-- ==== Sys2Proof/Syntax.lean ====
section
/-! DEFINITION. The syntax of every step of the KZ-9: one constructor of `Instr` per row of spec/opcode_table.json.
Register numbers and field codes are turned into these types by the decoder, once (R54-R75). -/

namespace Sys2Proof

/-! ### Operands of C-words (R54, R55) -/

/-- An integer source position: codes 0-47 and 56-58. -/
inductive SReg where
  | g (n : BitVec 4)
  | w (n : BitVec 5)
  | pcw
  | core
  | cyc
  deriving DecidableEq, Repr, Inhabited

/-- An integer destination position: codes 0-47. -/
inductive DReg where
  | g (n : BitVec 4)
  | w (n : BitVec 5)
  deriving DecidableEq, Repr, Inhabited

/-- A predicate position: codes 48-55. -/
abbrev QReg := BitVec 3

/-- The even register of a pair (R284): `g n` is g(2n), n ≠ 0, and `w n` is w(2n). -/
inductive PReg where
  | g (n : BitVec 3)
  | w (n : BitVec 4)
  deriving DecidableEq, Repr, Inhabited

/-- The scopes a C-word may name (R6, R54): codes 1-5. -/
inductive Scope where
  | rg | die | pkg | dom | sys
  deriving DecidableEq, Repr, Inhabited

/-- The frame code of a call (R57): F = 8, 16, 24. -/
inductive FrameCode where
  | f8 | f16 | f24
  deriving DecidableEq, Repr, Inhabited

/-- Wait mask, scope and the acquire or release bit of a memory form. -/
structure MArgs where
  wait : BitVec 8
  sc : Scope
  ord : Bool
  deriving DecidableEq, Repr, Inhabited

/-- The ord field of an atomic. -/
inductive AOrd where
  | relaxed | acq | rel | ar
  deriving DecidableEq, Repr, Inhabited

/-- Scope, size and ord of an atomic; `sz` is 64 bits when true. -/
structure AArgs where
  sc : Scope
  sz : Bool
  ord : AOrd
  deriving DecidableEq, Repr, Inhabited

/-- The reduction of `copy.red` (R56). -/
inductive RedOp where
  | add | max | min | and | or | xor
  deriving DecidableEq, Repr, Inhabited

/-- The element type of `copy.red` (R56). -/
inductive RedTy where
  | i32 | n32 | i64 | n64 | f32 | f16 | bf16
  deriving DecidableEq, Repr, Inhabited

/-! ### Operands of E-words (R60-R63) -/

/-- A destination (R61): v, s, m, a link (0 n, 1 e, 2 s, 3 w), stage out, discard, or a plane. -/
inductive EDst where
  | v (n : BitVec 5)
  | s (n : BitVec 4)
  | m (n : BitVec 3)
  | link (d : BitVec 2)
  | stage
  | null
  | p (n : BitVec 4)
  deriving DecidableEq, Repr, Inhabited

/-- A source (R62); `none` is a source the word does not read. -/
inductive ESrc where
  | none
  | v (n : BitVec 5)
  | s (n : BitVec 4)
  | k (n : BitVec 6)
  | lit (n : BitVec 6)
  | m (n : BitVec 3)
  | p (n : BitVec 4)
  deriving DecidableEq, Repr, Inhabited

/-- The predicate (R60). -/
inductive EPred where
  | always | m6 | m7 | notM7
  deriving DecidableEq, Repr, Inhabited

/-- The operands of an E-word. -/
structure EArgs where
  dst : EDst
  a : ESrc
  b : ESrc
  c : ESrc
  pred : EPred
  deriving DecidableEq, Repr, Inhabited

/-! ### Operands of S-rows and N-words (R67, R72) -/

/-- The hold field of a row. -/
inductive Hold where
  | off | on | empty | full
  deriving DecidableEq, Repr, Inhabited

/-- What every row carries: hold, stage enable (`le`: tags ≤ t pass, else ≥ t) and issue cycle. -/
structure RowHdr where
  hold : Hold
  le : Bool
  tag : BitVec 4
  cycle : BitVec 24
  deriving DecidableEq, Repr, Inhabited

/-- The fifteen fields of an N-word (R72); LOOP, AGA and AGB are given by their parts. -/
structure NArgs where
  next : BitVec 8
  seq : BitVec 3
  cond : BitVec 4
  loopOp : BitVec 2
  loopN : BitVec 3
  agaReg : BitVec 4
  agaMode : BitVec 4
  agbReg : BitVec 4
  agbMode : BitVec 4
  rd : BitVec 4
  wr : BitVec 4
  alu : BitVec 6
  srcA : BitVec 5
  srcB : BitVec 5
  dst : BitVec 5
  res : BitVec 3
  post : BitVec 4
  imm : BitVec 56
  deriving DecidableEq, Repr, Inhabited

/-! ### What an event of the part carries -/

/-- Who makes a privileged request (R150, R162, R374). -/
inductive Party where
  | host
  | bmc
  | core (n : Nat)
  deriving DecidableEq, Repr, Inhabited

/-- The choices the dispatcher makes for a placement (R17, R147, R239): die, anchor tile, supervising core,
and the replay area of each region. -/
structure PlaceArgs where
  die : Nat
  tx : Nat
  ty : Nat
  sup : Nat
  replay : List Nat
  deriving DecidableEq, Repr, Inhabited

/-- The four cases of a pre-emption request (R172). -/
inductive PreemptWhy where
  | higher | swap | host | change
  deriving DecidableEq, Repr, Inhabited

/-- The configuration record (R379): tile maps, spare tiles, clock limits, alarm policy, signature. -/
structure ConfigRecord where
  sku : Nat
  tiles : List Nat
  spare : List (List (Nat × Nat))   -- per fabric die: the substituted tile 16ty + tx, and the spare that stands in for it
  minfw : Nat
  clk : List Nat                    -- FD0-FD7, then MD0-MD7
  alarmpol : BitVec 4
  sig : List Byte                   -- the signature of the fields above
  deriving DecidableEq, Repr, Inhabited

/-- What a bring-up step finds (R378): whether the check of the step passes, self-test's result, and the numbers
that the host gives the packages of the domain (R376). -/
structure BootArgs where
  ok : Bool
  dies : BitVec 8
  tiles : List Nat
  pkgs : Nat
  own : Nat
  deriving DecidableEq, Repr, Inhabited

/-- A host access over the Ocica link (R374). -/
structure HostArgs where
  write : Bool
  pa : Nat
  size : Nat
  data : List Byte
  deriving DecidableEq, Repr, Inhabited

· · · ·

WORK INSTRUCTION: Using the data above, copy each line that contains "spare".

RESPONSE TO THIS EXERCISE:
/-- The configuration record (R379): tile maps, spare tiles, clock limits, alarm policy, signature. -/
  spare : List (List (Nat × Nat))   -- per fabric die: the substituted tile 16ty + tx, and the spare that stands in for it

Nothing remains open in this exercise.